Making Drivers Better And Safer

Brenda Bass

WATERBURY – If you are a driver or a monitor, or hold any other job at All-Star Transportation, then chances are you know Brenda Bass. She’s been with All-Star since its founding 14 years ago and during that time she’s trained most of the company’s drivers and monitors, served as a safety supervisor and performed a host of other critical duties, including an active role in company videos. Her current role is director of training.

“I was the company’s first safety supervisor,” she says, noting that her career in school transportation began 29 years when took a job in Wolcott as a bus driver with her then-four-month-old daughter tagging along.

“I drove in Wolcott for 11 years and during that time became a state-certified trainer,” she says. She began with Dattco and transitioned to Laidlaw after it acquired the Wolcott routes. In 1998, she was named the training center manager for Laidlaw in Bridgeport.

“I did all the classroom and new driver training. It was very busy,” she recalls. “In a summer, I would train 200 new drivers.”

From Bridgeport, she later moved to Laidlaw’s terminal in Torrington, where she was responsible for driver development and safety, investigating accidents and handling worker’s compensation. It was there she also met Richard Dufour, who was then the terminal’s manager, and who would later become one of the founders of All-Star Transportation.

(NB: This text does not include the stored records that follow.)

/-- R237: `tdep` registers a tile task: its tuple's words are read from memory, both tuples are checked (a limit of the command's own
tuple by its number plus 7), and the task takes the lowest free entry of the core's table of 256, whose number is the result; with none
free, and where the read has expired or has met the redirect limit, the result is all ones and nothing is registered. A poisoned tuple is
consumed; the read raises what it meets, and waits. -/
def Claims.TaskRegistration : Prop := ∀ (s s1 : State) (g : Group) (ct : Ctl) (d a : BitVec 7) (bs : List (Byte × Bool)) (e : Nat),
  let i : Instr := .tdep ct d a
  let rs := (List.range 7).map fun k => s.flushed.readF (a.toNat + k)
  let t := rs.map (·.v)
  let w := (t.getD 0 0).toNat
  let target := w / 2 ^ 26 % 4
  let fn := w / 2 ^ 21 % 32
  let n := taskLen target fn
  let va := (t.getD 5 0).toNat + 2 ^ 32 * (t.getD 6 0).toNat
  let tup := (List.range n).map fun k => BitVec.ofNat 32 (leNat (((bs.drop (4 * k)).take 4).map (·.1)))
  let own := tdepLimits t
  let limits := taskLimits target fn tup
  let c := coreOf s.cur
  let tasks := (s1.core c).tasks
  let gives (x : Thread) (v : Nat) (u : State) : Prop :=
    u.me = s.goesOn i (x.result s.time 0 { regs := (dests x d.toNat 1).zip [⟨BitVec.ofNat 32 v, false⟩] }) ∧ u.mem = s1.mem ∧ u.net = s1.net
  let sound : Prop := rs.any (·.p) = false ∧ ∀ y ∈ own.1 ++ own.2, y.2 = true
  let read := State.readWords n s.flushed va
  AMap.find s.groups (gidOf s.cur) = some g → g.st ≠ .retired → g.shadow = 0 → g.twin = none → issues i s = true → s.cur.sh = false →
  (rs.any (·.p) = true → Claims.Consumes i s) ∧
  (rs.any (·.p) = false → ∀ p b, (own.1 ++ own.2).find? (fun y => !y.2) = some (p, b) → Claims.Raises i s 0x18 s.flushed.me.pc (BitVec.ofNat 64 p)) ∧
  (sound → ∀ w, read = .stop (.wait s1 w) → exec i s = .next (settle i (.wait s1 w)).endIssue) ∧
  (sound → ∀ cause v, cause ≠ 0x0F → read = .stop (.trap s1 cause v false) → Claims.RaisesAt i s s1 cause s1.me.pc v) ∧
  (sound → ∀ v, read = .stop (.trap s1 0x0F v false) → Claims.Goes i s fun u =>
    gives { s1.me with impr := s1.me.impr ++ [(0x0F, v)] } (2 ^ 32 - 1) u ∧ (u.core c).tasks = tasks) ∧
  (sound → read = .lost s1 → Claims.Goes i s fun u => gives s1.me (2 ^ 32 - 1) u ∧ (u.core c).tasks = tasks) ∧
  (sound → read = .ok s1 bs → bs.any (·.2) = true → exec i s = .next (s1.consume s1.cur 0x10).endIssue) ∧
  (sound → read = .ok s1 bs → bs.any (·.2) = false → ∀ p b, (limits.1 ++ limits.2).find? (fun y => !y.2) = some (p, b) →
    Claims.RaisesAt i s s1 0x18 s1.me.pc (BitVec.ofNat 64 (p + 7))) ∧
  (sound → read = .ok s1 bs → bs.any (·.2) = false → (∀ y ∈ limits.1 ++ limits.2, y.2 = true) →
    ((∀ k, k < 256 → (AMap.find tasks k).isSome = true) → Claims.Goes i s fun u => gives s1.me (2 ^ 32 - 1) u ∧ (u.core c).tasks = tasks) ∧
    (e < 256 → AMap.find tasks e = none → (∀ k, k < e → (AMap.find tasks k).isSome = true) → Claims.Goes i s fun u => gives s1.me e u ∧
      ∃ k : Task, AMap.find (u.core c).tasks e = some k ∧ (∀ j, j ≠ e → AMap.find (u.core c).tasks j = AMap.find tasks j) ∧
        k.high = (w / 2 ^ 31 == 1) ∧ k.target = target ∧ k.fn = fn ∧ k.tup = tup ∧ k.num = (s1.core c).taskSeq ∧
        Claims.isCommand s1 fn tup (if target = 0 ∧ fn = 1 then 8 else n) k.cmd ∧
        k.inputs = (List.range (w / 2 ^ 28 % 8)).map (fun j => ((t.getD (1 + j) 0).toNat / 2 ^ 23 % 2 ^ 9, (t.getD (1 + j) 0).toNat % 2 ^ 23)) ∧
        (k.ready = true ↔ ∀ q ∈ k.inputs, q.2 ≤ (s1.ctr c q.1).toNat % 2 ^ 31)))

“My office was in the same building as Richard’s. So, really, I was Richard’s safety person,” she says.

Her next assignment was in Hamden, where Laidlaw needed her as a dispatcher. She was there just a brief time before being reassigned to Fairfield, where she served as acting manager. It was while she was in Fairfield that she had her first contact with All-Star.

“Richard called me and asked me if I would be interested leaving Laidlaw. They (John Dufour, Richard Dufour and Leslie Sheldon) were going to start a new company, and they wanted me to be the safety person. I met with Leslie, and I decided it would be a good move for me to join a new company,” she explains. “So, I went back to Torrington, because when we started we were in Torrington.”

The company began with four locations during its first year – Torrington, Harwinton, New Milford and Washington – and then began expanding to its current level of 18 terminals. The company’s growth and success became too much for Bass to handle alone. Four other safety supervisors are now part of the team. Bass, in addition to her duties as director of training, continues to serve as the safety supervisor for Waterbury and Seymour, two of the company’s biggest terminals.

When asked what she considers to be her biggest challenge as the training director, she pauses and then carefully selects her words.

“The biggest challenge is to have drivers live up to the trust that parents put in us,” she says. “That’s someone’s baby on our bus. I try to get people right from the start to understand that. Driving the bus is a big responsibility, especially with all the distracted drivers out there and other road hazards. It’s the safety of the kids that matter.

“I talk a lot about that. How did you feel the first day when you put your baby on a bus and the doors closed and they drove off with your child? It’s a huge amount of trust that people are putting in us, and we have to focus on the job when we’re doing that job.”

Not surprisingly, school bus driver training has become much more involved to meet the public’s expectations. And in doing so, it has placed more demands on those who want to become drivers and those who train them.

Brenda Bass“It’s nothing like it was when I first started,” Bass says. “When I started, it was five days of classroom and behind-the-wheel training all in one. I went down (to the motor vehicles department) and got a public service card, there was no CDL. I went back to the bus yard and told the manager that I got my public service license, and he said, ‘OK, here’s your route sheet, there’s the bus, go drive.’ There was no intense training and no CDL testing. And the requirements to get this job have changed, and all for the good. It’s a big job. It’s a big responsibility.”

As the head of training, Bass says her number one goal is to make everyone a safe driver. She’s now a master trainer, one of just a few in Connecticut, and she’s the chairperson of the safety committee for the Connecticut School Transportation Association (COSTA).

“Most people have no idea what it takes to become a school bus driver. They see women driving buses around town, and they think, ‘How hard can that be?’ And then they get into class and they understand the responsibility that comes with that and the training that is required to get a license. It’s a lot more than some people want to do.”

But for those who persist and complete the training to become a school bus driver, the rewards are many, Bass says, citing her own experience as an example.

“I’m not an unusual case to be around for 29 years. There are a lot of drivers who have been around as long as me. That’s why people say we ‘bleed yellow.’ Once you get in, you don’t ever leave. It’s a really good job.”